Chuck Walbourn · Answer 3 · Wed Jun 26 2019 00:17:22 GMT+0800 (China Standard Time)

MSVC's ARM compiler doesn't validate the types of ARM-NEON intrinsics. I tested it with clang, and fixed these in this commit

Chuck Walbourn · Answer 4 · Wed Jun 26 2019 00:18:27 GMT+0800 (China Standard Time)

Updated to use the clang native platform defines as well as a few minor fixes for intrinsics use for ARM in this commit.

Chuck Walbourn · Answer 5 · Thu Aug 01 2019 01:32:00 GMT+0800 (China Standard Time)

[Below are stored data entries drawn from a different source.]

-- ==== Sys2Proof/Machine/Receiver.lean ====
section
/-! DEFINITION. The receiving cascade's reactions to line events (44_chain_receiver.md R170 to R173, R190), and
`emit` (00_scope.md R9), which appends an event and applies its effect to the line latches and the chain. -/

namespace Sys2Proof.Machine

open Sys2Proof.Config (Pin PerPin)

/-- `stage(k) = S[16*k + 15 : 16*k]` (10_state.md R29). -/
def stage (c : ChainWord) (k : Nat) : Frame := c.extractLsb' (16 * k) 16

/-- `S <- (S << 1 | bit)[16*N - 1 : 0]` (R171). -/
def shiftIn (c : ChainWord) (bit : Bool) : ChainWord := (c <<< 1) ||| (BitVec.ofBool bit).setWidth 64

/-- The bit a chip samples from the data line: its level; a free value from a line never driven (log 6). -/
def sampled (l : Level) (n : Nat) : Bool :=
  match l with
  | .low => false
  | .high => true
  | .undriven => Config.floatingBit n

/-- A `SetLine(p, hi)` is a rising edge when it raises a line that is at 0 (R171, R172); an edge out of `U` is
none (R241; log 22). -/
def isRising (p : Pin) (hi : Bool) (s : State) : Bool := hi && pinGet s.lines p == .low

/-- `SetLine(p, hi)` without a latch: the event is recorded, the line takes the level (R24), and a rising clock
edge shifts the chain, whatever the load line's level (R171; log 14). Nothing else changes (R190). -/
def drive (p : Pin) (hi : Bool) (s : State) : State :=
  let t := record (.setLine p hi) s
  { t with
    lines := pinSet s.lines p (levelOf hi)
    chain := if p == .clk && isRising p hi s then shiftIn s.chain (sampled s.lines.data s.log.length) else s.chain }

/-- The chips of a list execute the frames in their stages. They do so at once (R172); one chip's frame
touches that chip's registers only, so the order of the list is not seen (log 19). -/
def latchChips : List Nat → State → Result
  | [], s => .next s
  | k :: ks, s => andThen (execFrame k (Frame.addr (stage s.chain k)) (Frame.data (stage s.chain k)) s) (latchChips ks)

/-- The latch (R172): every chain chip executes the frame in its stage; `S` is unchanged. -/
def latch (s : State) : Result := latchChips [0, 1, 2, 3] s

/-- `emit(e)` (R9). -/
def emit (e : Event) (s : State) : Result :=
  match e with
  | .cfgOut p => .next (configureOutput p s)
  | .setLine p hi => if p == .load && isRising p hi s then latch (drive p hi s) else .next (drive p hi s)

/-- A list of events, in order (20_memory.md R65). -/
def emitAll : List Event → State → Result
  | [], s => .next s
  | e :: es, s => andThen (emit e s) (emitAll es)

end Sys2Proof.Machine
end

Note to validate ARM, the "ex" versions of the ARM intrinsics need fix-ups:

#define vld1_u32_ex(x,a) vld1_u32(x)
#define vld1_f32_ex(x,a) vld1_f32(x)
#define vld1q_u32_ex(x,a) vld1q_u32(x)
#define vld1q_f32_ex(x,a) vld1q_f32(x)

#define vld4_f32_ex(x,a) vld4_f32(x)

#define vst1_u32_ex(x,y,a) vst1_u32(x,y)
#define vst1_f32_ex(x,y,a) vst1_f32(x,y)
#define vst1q_u32_ex(x,y,a) vst1q_u32(x,y)
#define vst1q_f32_ex(x,y,a) vst1q_f32(x,y)

Also needed a intrinsic fix-up:

#define vacle_f32(x,y) vcle_f32(vabs_f32(x),vabs_f32(y))
#define vacleq_f32(x,y) vcleq_f32(vabsq_f32(x),vabsq_f32(y))

Chuck Walbourn · Answer 6 · Mon Mar 09 2020 13:11:45 GMT+0800 (China Standard Time)

So the ex versions are an MSVC extension.

VACLE is a pseduo-instruction so only MSVC has an intrinsics for it.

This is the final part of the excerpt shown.